High-resolution nonlinear multi-photon laser spectroscopy as a diagnostic probe for isotopes and molecules in biophysical and geochemical applications

Laser wave mixing is presented as a sensitive absorbance-based detection method for very low activity levels of protease enzymes. Trypsin and proteinase K enzyme activities are analyzed using casein protein covalently labeled with multiple fluorescent BODIPY dye molecules. A preliminary detection limit for trypsin is determined to be 6.34 x 10-14 M or 1.51 pg/mL. For anisotropy studies, wave mixing and fluorescence trends have inverse relationships at the onset of catalysis.; Wave mixing is also investigated as a new optical method for the measurement of FRET. The relationship between the wave-mixing signal and FRET is verified using the acceptor/donor pair malachite green and erythrosin B. Resonance energy transfer between a fluorophore and a quencher molecule bound to complimentary oligonucleotide strands is studied to calculate the dye-to-dye distance on a 31-bp curved DNA fragment. The result suggests that there is a direct measurable relationship between the efficiency of resonance energy transfer and the wave-mixing signal.; For the first time, wave mixing is applied to the measurement of analyte species in the inductively coupled plasma atomizer. The use of counter-propagating input beams yields sub-Doppler spectral resolution.
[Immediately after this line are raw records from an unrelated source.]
/-- R168, for edges at equal distances of more than 2000 microseconds: over one cycle the pin is HIGH from
2000 microseconds after the boundary to 2000 microseconds after the FLIP edge, and LOW otherwise; the
cycle ends as it began. -/
def Obligations.WaveformOfOneCycle : Prop :=
  ∀ (s : State) (d : Nat) (rest : List Input), Invariants s → Quiet s → Eager s →
    s.engState = .running → s.wpFlipValid = true → s.wpFlipVal.val = s.activeThreshold.val →
    s.pendingValid = false → s.ecCount = 0 → s.pol = some .high → s.dtRunning = true →
    s.dtCount = 0 → s.out = .low → 2000 < d → 20 * d < 2 ^ 64 →
    s.inputs = risesEvery 20 d ++ rest →
      (∀ (k : Nat) (v : State) (ahead : List Input), RunsTo k s v → Quiet v →
        v.inputs = ahead ++ rest →
          v.out =
            if 2000 ≤ (v.now - s.now).toNat ∧
                (v.now - s.now).toNat < s.activeThreshold.val * d + 2000 then .high
            else .low) ∧
      ∃ k u, RunsTo k s u ∧ u.inputs = rest ∧ Quiet u ∧ u.now = s.now + BitVec.ofNat 64 (20 * d) ∧
        u.engState = .running ∧ u.wpFlipValid = true ∧ u.wpFlipVal = s.wpFlipVal ∧
        u.activeThreshold = s.activeThreshold ∧ u.ecCount = 0 ∧ u.pol = some .high ∧
        u.dtRunning = true ∧ u.dtCount = 0 ∧ u.out = .low ∧
        u.cycleCount = s.cycleCount + 1 ∧ u.triggerCount = s.triggerCount + 2 ∧
        u.faultArmSupersede = s.faultArmSupersede

/-! ### Statistics, notification, status -/

/-- R180, R181, R182: the three counter reads. -/
def Obligations.CounterReadsReport : Prop :=
  decode 0x40000000 = .ok .getTriggerCount ∧ decode 0x41000000 = .ok .getCycleCount ∧
  decode 0x42000000 = .ok .getLastCycleTime ∧
  ∀ s : State,
    exec .getTriggerCount s = .next { s with respStatus := .ok, respData := s.triggerCount } ∧
    exec .getCycleCount s = .next { s with respStatus := .ok, respData := s.cycleCount } ∧
    exec .getLastCycleTime s = .next { s with respStatus := .ok, respData := s.lastCycleTimeUs }

/-- R183, R184: the frequency in millihertz, by the formula over the integers. -/
def Obligations.FrequencyFollowsTheFormula : Prop :=
  decode 0x43000000 = .ok .getFrequency ∧
  ∀ s : State,
    (s.lastCycleValid = false →
      exec .getFrequency s = .next { s with respStatus := .notValid, respData := 0 }) ∧
    (s.lastCycleValid = true → ∃ f : Word,
      exec .getFrequency s = .next { s with respStatus := .ok, respData := f } ∧
      (s.lastCycleTimeUs = 0 → f.toNat = 2 ^ 32 - 1) ∧
      (s.lastCycleTimeUs ≠ 0 →
        f.toNat = min (20 * 500000000 / s.lastCycleTimeUs.toNat) (2 ^ 32 - 1)))

/-- R185, with the numbers of R27: the notification is consumed once. -/
def Obligations.ApplyResultIsTakenOnce : Prop :=
  decode 0x44000000 = .ok .takeApplyResult ∧
  ∀ s : State,
    (s.applyEventPending = false →
      exec .takeApplyResult s = .next { s with respStatus := .notValid, respData := 0 }) ∧
    (s.applyEventPending = true → ∃ t d,
      exec .takeApplyResult s = .next t ∧
      t = { s with
            applyEventPending := false, lastApplyResult := .none
            respStatus := .ok, respData := d } ∧
      (s.lastApplyResult = .none → d = 0) ∧ (s.lastApplyResult = .ok → d = 1) ∧
      (s.lastApplyResult = .failRemove → d = 2) ∧ (s.lastApplyResult = .failRolledBack → d = 3) ∧
      (s.lastApplyResult = .failUnrestored → d = 4) ∧
      exec .takeApplyResult t = .next { t with respStatus := .notValid, respData := 0 })

/-- R186, R187, with the numbers of R27 and R28: each field of the STATUS word in its bits. -/
def Obligations.StatusWordHoldsEveryField : Prop :=
  decode 0x45000000 = .ok .getStatus ∧
  ∀ s : State, ∃ w : Word,
    exec .getStatus s = .next { s with respStatus := .ok, respData := w } ∧
    (s.engState = .idle → w.extractLsb' 0 2 = 0) ∧
    (s.engState = .running → w.extractLsb' 0 2 = 1) ∧
    (s.engState = .failed → w.extractLsb' 0 2 = 2) ∧
    w.getLsbD 2 = (s.wpFlipValid && decide (s.wpFlipVal.val ≤ s.ecCount.val)) ∧
    w.getLsbD 3 = decide (s.out = .high) ∧
    (s.pol = none → w.extractLsb' 4 2 = 0) ∧
    (s.pol = some .low → w.extractLsb' 4 2 = 1) ∧
    (s.pol = some .high → w.extractLsb' 4 2 = 2) ∧
    w.getLsbD 6 = s.dtRunning ∧
    w.getLsbD 7 = s.dtEvtPending ∧
    w.getLsbD 8 = s.wpFlipValid ∧
    (w.extractLsb' 9 5).toNat = (if s.wpFlipValid = true then s.wpFlipVal.val else 0) ∧
    w.getLsbD 14 = s.wpFullValid ∧
    w.getLsbD 15 = s.evtFlipPending ∧
    w.getLsbD 16 = s.evtFullPending ∧
    w.getLsbD 17 = s.pendingValid ∧
    (w.extractLsb' 18 5).toNat = (if s.pendingValid = true then s.pendingThreshold.val else 0) ∧
    w.getLsbD 23 = s.applyEventPending ∧
    (s.lastApplyResult = .none → w.extractLsb' 24 3 = 0) ∧
    (s.lastApplyResult = .ok → w.extractLsb' 24 3 = 1) ∧
    (s.lastApplyResult = .failRemove → w.extractLsb' 24 3 = 2) ∧
    (s.lastApplyResult = .failRolledBack → w.extractLsb' 24 3 = 3) ∧
    (s.lastApplyResult = .failUnrestored → w.extractLsb' 24 3 = 4) ∧
    w.getLsbD 27 = s.faultWpOverrun ∧
    w.getLsbD 28 = s.faultArmSupersede ∧
    w.getLsbD 29 = s.faultFlipUnrestored ∧
    w.getLsbD 30 = s.ecConfigured ∧
    w.getLsbD 31 = s.dtConfigured

/-- R156, R188: the trigger count rises by one, modulo 2^32, in each `WP_SERVICE`, and otherwise
changes only where a start or a reset zeroes it. -/
def Obligations.TriggerCountCountsServices : Prop :=
  ∀ s t : State, step s = .next t →
    (nextLabel? s = some .wpService → t.triggerCount = s.triggerCount + 1) ∧
    (nextLabel? s ≠ some .wpService → t.triggerCount ≠ s.triggerCount →
      t.triggerCount = 0 ∧
      (nextLabel? s = some (.input .reset) ∨
        ∃ l, nextLabel? s = some l ∧ l.runs .engStart ∧ t.engState = .running))

/-- R65: the reads change nothing but the response, and reading again gives the same answer. -/
def Obligations.ReadsAreIdempotent : Prop :=
  ∀ i ∈ [Instr.ecGetCount, .getDutyCycle, .getTriggerCount, .getCycleCount, .getLastCycleTime,
      .getFrequency, .getStatus],
    ∀ s t : State, exec i s = .next t →
      t = { s with respStatus := t.respStatus, respData := t.respData } ∧ exec i t = .next t

/-! ### Errors, contexts, ownership -/

/-- R83: the numbers that the 8-bit port `resp_status` shows, no other one being produced; and which of
them a command answers, by name: an illegal word 4, a threshold outside its range 1, a direct command in
RUNNING 2, a start whose first draw fails 3, a frequency not yet valid 5, a counter read 0. -/
def Obligations.StatusCodesAreThoseOfTheSpec : Prop :=
  (∀ (w : Word) (s t : State), command w s = .next t →
    t.respStatus.code.toNat ≤ 5 ∧
    (∀ e, decode w = .error e → t.respStatus.code = 4#8) ∧
    (∀ i, decode w = .ok i → t.respStatus.code ≠ 4#8) ∧
    (t.respStatus.code ≠ 0#8 → t.respData = 0)) ∧
  ∀ s : State,
    (∀ v : Int, v < 0 ∨ 20 < v → ∃ t, exec (.setDutyCycle v) s = .next t ∧
      t.respStatus.code = 1#8) ∧
    (s.engState = .running → ∃ t, exec .ecClear s = .next t ∧ t.respStatus.code = 2#8) ∧
    (s.engState = .idle → drawAt s 0 = true → ∃ t, exec .engStart s = .next t ∧
      t.respStatus.code = 3#8) ∧
    (s.lastCycleValid = false → ∃ t, exec .getFrequency s = .next t ∧ t.respStatus.code = 5#8) ∧
    ∃ t, exec .getCycleCount s = .next t ∧ t.respStatus.code = 0#8

/-- R215: each of the seven direct commands is refused while the engine runs, with no state change and
no draw. -/
def Obligations.DirectCommandsRefusedWhileRunning : Prop :=
  ∀ (s : State) (i : Instr), s.engState = .running →
    (∃ v, i = .ecConfigure v ∨ i = .ecAddWp v ∨ i = .ecRemoveWp v) ∨
      i ∈ [Instr.ecClear, .dtConfigure, .dtResetAndStart, .dtStop] →
    exec i s = .next { s with respStatus := .invalidState, respData := 0 }

/-- R214, last paragraph but one: while the engine runs, the task context writes only the request and
the notification, besides its response. -/
def Obligations.TaskWritesOnlyRequestWhileRunning : Prop :=
  ∀ (w : Word) (s t : State), s.engState = .running → command w s = .next t →
    t =
      { s with
        pendingValid := t.pendingValid, pendingThreshold := t.pendingThreshold
        lastApplyResult := t.lastApplyResult, applyEventPending := t.applyEventPending
        respStatus := t.respStatus, respData := t.respData }

/-- R214: for each field, the steps that may change it. -/
def Obligations.EveryFieldHasItsWriters : Prop :=
  ∀ (s t : State) (l : Label), nextLabel? s = some l → l ≠ .input .reset → step s = .next t →
    (t.ecCount ≠ s.ecCount →
      l = .input .rise ∨ (l = .wpService ∧ s.evtFlipPending = false) ∨ l.runs .engStart ∨
        (s.engState ≠ .running ∧ (l.configuresCounter ∨ l.runs .ecClear))) ∧
    (t.ecConfigured ≠ s.ecConfigured ∨ t.ecGlitchNs ≠ s.ecGlitchNs →
      l.runs .engStart ∨ (s.engState ≠ .running ∧ l.configuresCounter)) ∧
    (t.wpFlipValid ≠ s.wpFlipValid ∨ t.wpFlipVal ≠ s.wpFlipVal →
      (l = .wpService ∧ s.evtFlipPending = false) ∨ l.runs .engStart ∨
        (s.engState ≠ .running ∧ (l.configuresCounter ∨ ∃ v, l.movesWatchPoint v))) ∧
    (t.wpFullValid ≠ s.wpFullValid →
      l.runs .engStart ∨
        (s.engState ≠ .running ∧ (l.configuresCounter ∨ l.movesWatchPoint 20))) ∧
    (t.evtFlipPending ≠ s.evtFlipPending ∨ t.evtFlipVal ≠ s.evtFlipVal ∨
        t.evtFullPending ≠ s.evtFullPending →
      l = .input .rise ∨ l = .wpService ∨ l.runs .engStart ∨
        (s.engState ≠ .running ∧ l.configuresCounter)) ∧
    (t.dtConfigured ≠ s.dtConfigured →
      l.runs .engStart ∨ (s.engState ≠ .running ∧ l.runs .dtConfigure)) ∧
    (t.dtRunning ≠ s.dtRunning ∨ t.dtCount ≠ s.dtCount →
      l = .input .tick ∨ l = .wpService ∨ l = .dtService ∨ l.runs .engStart ∨
        (s.engState ≠ .running ∧
          (l.runs .dtConfigure ∨ l.runs .dtResetAndStart ∨ l.runs .dtStop))) ∧
    (t.dtEvtPending ≠ s.dtEvtPending →
      l = .input .tick ∨ l = .wpService ∨ l = .dtService ∨ l.runs .engStart ∨
        (s.engState ≠ .running ∧ (l.runs .dtConfigure ∨ l.runs .dtResetAndStart))) ∧
    (t.engState ≠ s.engState → l.runs .engStart) ∧
    (t.activeThreshold ≠ s.activeThreshold →
      (l = .wpService ∧ s.evtFlipPending = false) ∨
        (s.engState ≠ .running ∧ ∃ v, l.runs (.setDutyCycle v))) ∧
    (t.pendingValid ≠ s.pendingValid ∨ t.pendingThreshold ≠ s.pendingThreshold →
      (l = .wpService ∧ s.evtFlipPending = false) ∨ l.runs .engStart ∨
        (s.engState = .running ∧ ∃ v, l.runs (.setDutyCycle v))) ∧
    (t.lastApplyResult ≠ s.lastApplyResult ∨ t.applyEventPending ≠ s.applyEventPending →
      (l = .wpService ∧ s.evtFlipPending = false) ∨ l.runs .takeApplyResult ∨ l.runs .engStart) ∧
    (t.pol ≠ s.pol → l = .wpService ∨ l = .dtService ∨ l.runs .engStart) ∧
    (t.out ≠ s.out → l = .dtService) ∧
    (t.now ≠ s.now → l = .input .tick) ∧
    (t.prevFullTs ≠ s.prevFullTs ∨ t.prevFullValid ≠ s.prevFullValid ∨
        t.triggerCount ≠ s.triggerCount ∨ t.cycleCount ≠ s.cycleCount ∨
        t.lastCycleTimeUs ≠ s.lastCycleTimeUs ∨ t.lastCycleValid ≠ s.lastCycleValid →
      l = .wpService ∨ l.runs .engStart) ∧
    (t.faultWpOverrun ≠ s.faultWpOverrun → l = .input .rise) ∧
    (t.faultArmSupersede ≠ s.faultArmSupersede ∨ t.faultFlipUnrestored ≠ s.faultFlipUnrestored →
      l = .wpService)

/-- R212: a fault flag, once set, is cleared by no step but `RESET`. -/
def Obligations.FaultFlagsAreSticky : Prop :=
  ∀ s t : State, step s = .next t → nextLabel? s ≠ some (.input .reset) →
    (s.faultWpOverrun = true → t.faultWpOverrun = true) ∧
    (s.faultArmSupersede = true → t.faultArmSupersede = true) ∧
    (s.faultFlipUnrestored = true → t.faultFlipUnrestored = true)

/-- R32: the fault flags change no rule: with other flags the same step does the same to everything
but the flags, and only the data of `GET_STATUS` can tell. -/
def Obligations.FaultFlagsChangeNoRule : Prop :=
  ∀ (s t : State) (a b c : Bool), step s = .next t →
    ∃ t', step
        { s with faultWpOverrun := a, faultArmSupersede := b, faultFlipUnrestored := c } =
          .next t' ∧
      t =
        { t' with
          faultWpOverrun := t.faultWpOverrun, faultArmSupersede := t.faultArmSupersede
          faultFlipUnrestored := t.faultFlipUnrestored, respData := t.respData } ∧
      (nextLabel? s ≠ some (.input (.cmd 0x45000000)) → t'.respData = t.respData)

/-- R113: the glitch-filter setting has no effect on anything but itself. -/
def Obligations.GlitchSettingHasNoEffect : Prop :=
  ∀ (s t : State) (g : Arg), step s = .next t →
    ∃ t', step { s with ecGlitchNs := g } = .next t' ∧ t = { t' with ecGlitchNs := t.ecGlitchNs }

/-! ### The whole machine -/

/-- 70_reset_and_hazards.md section 3: the rules give one behaviour for every trace, so nothing stops the
block (DEDUCED, log entry 18). Where no handler is to run and the environment takes no step, R231 says
that nothing executes, and the next state is the model's choice (log entry 7). -/
def Obligations.EveryStepAnswersNext : Prop := ∀ s : State, ∃ t, step s = .next t

/-- R230: what `RESET` writes, and that `now` is not written. That the model's own fields are not either is
DEDUCED (log entry 8). -/
def Obligations.ResetWritesEveryFieldButNow : Prop :=
  ∀ s : State, nextLabel? s = some (.input .reset) →
    step s =
      .next
        { consume (.input .reset) (spendDeferral s) with
          ecConfigured := false, ecGlitchNs := 0, ecCount := 0
          wpFlipValid := false, wpFlipVal := 0, wpFullValid := false
          evtFlipPending := false, evtFlipVal := 0, evtFullPending := false
          dtConfigured := false, dtRunning := false, dtCount := 0, dtEvtPending := false
          engState := .idle, activeThreshold := 0, pendingValid := false, pendingThreshold := 0
          lastApplyResult := .none, applyEventPending := false
          pol := none, out := .low, prevFullTs := 0, prevFullValid := false
          triggerCount := 0, cycleCount := 0, lastCycleTimeUs := 0, lastCycleValid := false
          faultWpOverrun := false, faultArmSupersede := false, faultFlipUnrestored := false
          respStatus := .ok, respData := 0 }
Nonlinear optical coherence theory is used to predict and study the intensity and hyperfine profiles of atomic populations in the plasma torch. Wavelength modulation and ion line detection in the ICP are investigated for S/N enhancement.; Laser wave mixing is also presented as an effective technique for kinetic temperature measurement in an atmospheric-pressure RF inductively coupled plasma using the 4s3P2 → 4p3D 3 argon transition probed by a tunable 811.5-nm diode laser. Kinetic temperature measurements are made at five radial steps from the center of the torch and at four different torch heights. The kinetic temperature is determined by simultaneously measuring the line shapes of the sub-Doppler backward phase-conjugate wave-mixing signal and the Doppler-broadened forward-scattering wave-mixing signal.